Massive Fluoride Poisoning at Jonesboro Maine School

April 24th, 2012

THE MAINE PAPER
October 19, 1981

Massive Fluoride Poisoning at Jonesboro Maine School

By Robert Berta

“We were told that the fluoridation program was completely safe,” said Velma Pineo of Jonesboro, after 60 students and teachers and the principal himself were taken to the Downeast Community Hospital in Machias October 6 following an overdose of the chemical in the school’s water supply.

“We asked what would happen if too much fluoride got into the system,” Pineo recalled of questions asked at a PTA meeting held last spring to see if parents would go along with a fluoridation program at the Jonesboro Elementary School.

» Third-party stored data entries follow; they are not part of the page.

/-- Whether a destination may be written from a host (R372). -/
def placeWritable (s : State) (kind a : Nat) : Bool :=
  match kind with
  | 1 => regionHost s (dmaPlace a).1
  | 2 => getF s (Reg.PART_HOST_WR (dmaPlace a).1) == 1
  | _ => true

/-- Whether the archive is mounted (R391). -/
def mounted (s : State) : Bool := getF s Reg.UCR_STAT_MOUNT == 2

/-- The status with which a descriptor's checks end; 0 where it may run (R372, R391). Assumption 111 (DEDUCED). -/
def descStatus (s : State) (d : Nat) (x : DmaDesc) (prevLen : Nat) : Nat :=
  if descBad x prevLen then 0x1B0
  else if !placeOwned s d x.srcKind x.srcAddr || !placeOwned s d x.dstKind x.dstAddr then stPartition
  else if !placeWritable s x.dstKind x.dstAddr then 0x1B3
  else if placeHidden s d x.srcKind x.srcAddr || placeHidden s d x.dstKind x.dstAddr then stWorld
  else if (x.srcKind == 2 || x.dstKind == 2) && !mounted s then 0x1C2
  else 0

/-! ### Checksums (R374) -/

/-- The checksum registers at the start of a descriptor. -/
def sumStart (x : DmaChan) (d : DmaDesc) : DmaChan :=
  if d.cont then { x with tailBytes := [] }
  else { x with sumA := if d.csum = 1 then 4294967295 else 0, sumB := 0, tailBytes := [] }

/-- Bytes into the checksum registers. -/
def sumFeed (csum : Nat) (bs : List Byte) (x : DmaChan) : DmaChan :=
  match csum with
  | 1 => { x with sumA := (crc32cRun (BitVec.ofNat 32 x.sumA) bs).toNat }
  | 2 =>
    let all := x.tailBytes ++ bs
    let n := all.length / 4 * 4
    let (a, b) := fletcherRun (x.sumA, x.sumB) (all.take n)
    { x with sumA := a, sumB := b, tailBytes := all.drop n }
  | _ => x

/-- The last word, padded with zero, goes into Fletcher-64. -/
def sumFlush (csum : Nat) (x : DmaChan) : DmaChan :=
  if csum = 2 ∧ !x.tailBytes.isEmpty then
    let (a, b) := fletcherRun (x.sumA, x.sumB) x.tailBytes
    { x with sumA := a, sumB := b, tailBytes := [] }
  else x

/-- The checksum's value: CRC-32C after its final XOR, Fletcher-64 as B × 2³² + A. -/
def sumValue (csum : Nat) (x : DmaChan) : Nat :=
  match csum with
  | 1 => (BitVec.ofNat 32 x.sumA ^^^ 0xFFFFFFFF#32).toNat
  | 2 => x.sumB * 4294967296 + x.sumA
  | _ => 0

/-- DMA_CH_CSUM shows the running registers. -/
def showSum (c : Nat) (s : State) : State :=
  let x := chanOf s c
  setF (setF s (Reg.DMA_CH_CSUM_CSUM_LO c) x.sumA) (Reg.DMA_CH_CSUM_CSUM_HI c) x.sumB

/-! ### The stream (R373) -/

/-- Address of stream byte k on one side. -/
def streamAddr (base line : Nat) (stride : Int) (k : Nat) : Nat :=
  (((base : Int) + (k / line : Nat) * stride + (k % line : Nat)) % 2 ^ 64).toNat

/-- Source address of stream byte k. -/
def srcAt (x : DmaDesc) (k : Nat) : Nat := streamAddr x.srcAddr x.srcLine x.srcStride k

/-- Destination address of stream byte k. -/
def dstAt (x : DmaDesc) (k : Nat) : Nat := streamAddr x.dstAddr x.dstLine x.dstStride k

/-- Length of the burst at stream byte k: 512 bytes at most, within 4 KiB and within a line on either side. -/
def burstLen (x : DmaDesc) (k : Nat) : Nat :=
  min (min 512 (dmaTotal x - k))
    (min (min (4096 - srcAt x k % 4096) (4096 - dstAt x k % 4096))
      (min (x.srcLine - k % x.srcLine) (x.dstLine - k % x.dstLine)))

/-! ### Completion (R375, Table 7) -/

/-- The 32 bytes of a completion. -/
def dmaCompletionBytes (s : State) (x : DmaDesc) (csum bytes status : Nat) (poison phase : Bool) : List Byte :=
  leBytes 8 csum ++ leBytes 4 bytes ++ leBytes 4 (treadsOf s.now) ++ leBytes 6 (secondsOf s.now) ++ leBytes 2 0 ++
  leBytes 4 x.tag ++ leBytes 2 status ++ leBytes 1 poison.toNat ++ leBytes 1 phase.toNat

/-- Write the completion of a descriptor in two writes, with the message of IRQ_FULL (R110, R375). -/
def dmaPutCompletion (c d : Nat) (x : DmaDesc) (csum bytes status : Nat) (poison : Bool) (s : State) : State :=
  let ch := chanOf s c
  let t := getF s (Reg.DMA_CH_CPL_PTR_TAIL c)
  let a := get64 s (Reg.DMA_CH_CPL_BASE_BASE_LO c).addr + 32 * t
  let bs := dmaCompletionBytes s x csum bytes status poison ch.phase
  let s := hostWrite d (a + 28) (bs.drop 28) (hostWrite d a (bs.take 28) s)
  let wraps := t + 1 = dmaSize s c
  let s := setF s (Reg.DMA_CH_CPL_PTR_TAIL c) (if wraps then 0 else t + 1)
  let s := setChan c { ch with reserved := ch.reserved - 1, phase := if wraps then !ch.phase else ch.phase } s
  if x.irqFull then ringMsix d (getF s (Reg.DMA_CH_CFG_VECTOR c)) s else s

/-- The channel ends its descriptor with a status: completion, counters, events, and the end of its release. -/
def dmaEnd (c d : Nat) (x : DmaDesc) (status : Nat) (s : State) : State :=
  let ch := chanOf s c
  let moved := getF s (Reg.DMA_CH_DONE_BYTES c)
  let s := dmaPutCompletion c d x (sumValue x.csum ch) moved status ch.poison s
  let ch := chanOf s c
  let s := setChan c { ch with cur := none, burst := none, prevLen := moved, poison := false, withdraw := false
                               idle := ch.idle || status == 0x1B1 } s
  let s := setF s (Reg.DMA_CH_STAT_STATE c) 0
  let s := incF s (Reg.DMA_CNT_COUNT 0)
  let s := if status = 0x1B1 then raiseEvent 0x1E1 (incF s (Reg.DMA_CNT_COUNT 1)) else s
  let s := if status ≠ 0 ∧ status ≠ 0x1B1 then incF s (Reg.DMA_CNT_COUNT 2) else s
  let s := raiseIf (status != 0) 0x1E0 s
  releaseComplete (dmaTask c) 0 s

/-- Store the checksum after the last byte, as if the last line ran on (R374). -/
def storeSum (x : DmaDesc) (ch : DmaChan) (d c : Nat) (s : State) : State :=
  if !x.store || x.csum == 0 then s
  else
    let a := streamAddr x.dstAddr x.dstLine x.dstStride (dmaTotal x - 1) + 1
    let bs := leBytes (if x.csum = 1 then 4 else 8) (sumValue x.csum ch)
    match x.dstKind with
    | 0 => hostWrite d a bs s
    | 1 =>
      let (r, o) := dmaPlace a
      if inRegion s r o bs.length then memStore o bs false s else regionFault (dmaPort c) o s
    | _ => writePart (dmaPlace a).1 (dmaPlace a).2 bs false s

/-- The descriptor's last burst has completed: the checksum, and the status OK, or DEVICE after poison (R377). -/
def dmaFinish (c d : Nat) (x : DmaDesc) (s : State) : State :=
  let ch := sumFlush x.csum (chanOf s c)
  let s := storeSum x ch d c (showSum c (setChan c ch s))
  if ch.poison then
    let s := incF s (Reg.DMA_CNT_COUNT 3)
    dmaEnd c d x stDevice (raiseEvent 0x1E3 (captureError .dma 0x01 2 false c 0 none s))
  else dmaEnd c d x stOk s

/-! ### Bursts (R373, R376, R377) -/

/-- Begin the burst at the stream byte reached: the reads of a DRAM source are queued. -/
def startBurst (c : Nat) (x : DmaDesc) (s : State) : State :=
  let k := getF s (Reg.DMA_CH_DONE_BYTES c)
  let n := burstLen x k
  let (r, a) := dmaPlace (srcAt x k)
  if x.srcKind = 1 then
    if inRegion s r a n then
      let (ids, s) := requestRead (dmaPort c) a n s
      setChan c { chanOf s c with burst := some ⟨k, n, ids, none, false⟩ } s
    else
      regionFault (dmaPort c) a (setChan c { chanOf s c with burst := some ⟨k, n, [], some (List.replicate n 0), true⟩ } s)
  else setChan c { chanOf s c with burst := some ⟨k, n, [], none, false⟩ } s

/-- The burst's data is known: the writes of a DRAM destination are queued. -/
def burstData (c : Nat) (x : DmaDesc) (b : DmaBurst) (bs : List Byte) (poison : Bool) (s : State) : State :=
  let (r, a) := dmaPlace (dstAt x b.from_)
  if x.dstKind = 1 then
    if inRegion s r a b.len then
      let (ids, s) := requestWrite (dmaPort c) a bs poison s
      setChan c { chanOf s c with burst := some { b with data := some bs, poison := poison, ids := ids } } s
    else
      regionFault (dmaPort c) a
        (setChan c { chanOf s c with burst := some { b with data := some bs, poison := poison, ids := [] } } s)
  else setChan c { chanOf s c with burst := some { b with data := some bs, poison := poison, ids := [] } } s

/-- The answers to a burst's requests, where all have been returned. -/
def burstAcks (s : State) (b : DmaBurst) : Option (List DramAck) :=
  let as := b.ids.map fun i => returned s i
  if as.all (·.isSome) then some (as.filterMap id) else none

/-- A DRAM source's data has come back: on to the destination. -/
def dmaAdvance (c : Nat) (s : State) : State :=
  match (chanOf s c).cur, (chanOf s c).burst with
  | some x, some b =>
    if x.srcKind = 1 ∧ b.data.isNone then
      match burstAcks s b with
      | some as =>
        let s := takeAnswers b.ids s
        burstData c x b (as.foldl (fun bs a => bs ++ a.data) []) (as.any (·.bad)) s
      | none => s
    else s
  | _, _ => s

/-- Every channel whose DRAM data has come back goes on. -/
def dmaAdvanceAll (s : State) : State := (List.range 32).foldl (fun s c => dmaAdvance c s) s

/-- The data of a host or Undercroft source is read as the burst completes. -/
def burstSource (c : Nat) (x : DmaDesc) (b : DmaBurst) (h : HostRead) (lads : List Ladder) (s : State) : State :=
  if b.data.isSome then s
  else match x.srcKind, h with
    | 0, .data bs => burstData c x b ((bs ++ List.replicate b.len 0).take b.len) false s
    | 2, _ =>
      let (n, o) := dmaPlace (srcAt x b.from_)
      if o + b.len ≤ partSize s n then
        let ((bs, bads), s) := readPart n o b.len lads false s
        burstData c x b bs (bads.any id) s
      else burstData c x b (List.replicate b.len 0) true s
    | _, _ => s

/-- The burst's bytes have reached their destination: the checksum, the half message, and what comes next. -/
def burstDone (c d : Nat) (x : DmaDesc) (b : DmaBurst) (bs : List Byte) (s : State) : State :=
  let a := dstAt x b.from_
  let s := match x.dstKind with
    | 0 => if b.poison then hostWritePoisoned d a bs s else hostWrite d a bs s
    | 2 => if (dmaPlace a).2 + b.len ≤ partSize s (dmaPlace a).1 then writePart (dmaPlace a).1 (dmaPlace a).2 bs b.poison s else s
    | _ => takeAnswers b.ids s
  let ch := chanOf s c
  let s := showSum c (setChan c { sumFeed x.csum bs ch with burst := none, poison := ch.poison || b.poison } s)
  let moved := b.from_ + b.len
  let half := (dmaTotal x + 1) / 2
  let s := setF s (Reg.DMA_CH_DONE_BYTES c) moved
  let s := if x.irqHalf ∧ b.from_ < half ∧ half ≤ moved then
      ringMsix d (getF s (Reg.DMA_CH_CFG_VECTOR c)) (setF s (Reg.DMA_CH_STAT_HALF c) 1)
    else s
  if moved = dmaTotal x then dmaFinish c d x s
  else if ch.withdraw then dmaEnd c d x 0x1B1 s
  else startBurst c x s

/-- DMA_BURST_COMPLETE (R373 to R377): the burst's source data and destination writes are complete; a host read that
failed ends the descriptor with HOST_ERROR. -/
def dmaBurstComplete (c : Nat) (h : HostRead) (lads : List Ladder) (s : State) : State :=
  match ownerOf s 9 c, (chanOf s c).cur, (chanOf s c).burst with
  | some d, some x, some b =>
    if x.srcKind = 0 ∧ h = .error then
      dmaEnd c d x 0x1B2 (raiseEvent 0x1E2 (captureError .dma 0x02 2 false c 0 none s))
    else
      let s := dmaAdvance c (burstSource c x b h lads s)
      match (chanOf s c).burst with
      | none => s
      | some b =>
        match b.data with
        | none => s
        | some bs => if x.dstKind = 1 ∧ (burstAcks s b).isNone then s else burstDone c d x b bs s
  | _, _, _ => s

“We were told it couldn’t happen,” she said, “and if it did, it would be completely harmless to our children.”

“Jonesboro, a town of about 400 people, is located eight miles south of Machias on Route one.

Based on the spring meeting, residents went ahead with a program this fall in which fluoride was mixed into the school’s drinking water.

The morning the mass poisoning occurred, the victims got abdominal pains, became nauseated and vomited. They were given blood tests at the hospital, asked to drink milk there, and were later released with no further ill effects.

Tentatively, a faulty valve on the state-installed mechanical unit that injected fluoride into the school’s water has been found to have caused the poisoning.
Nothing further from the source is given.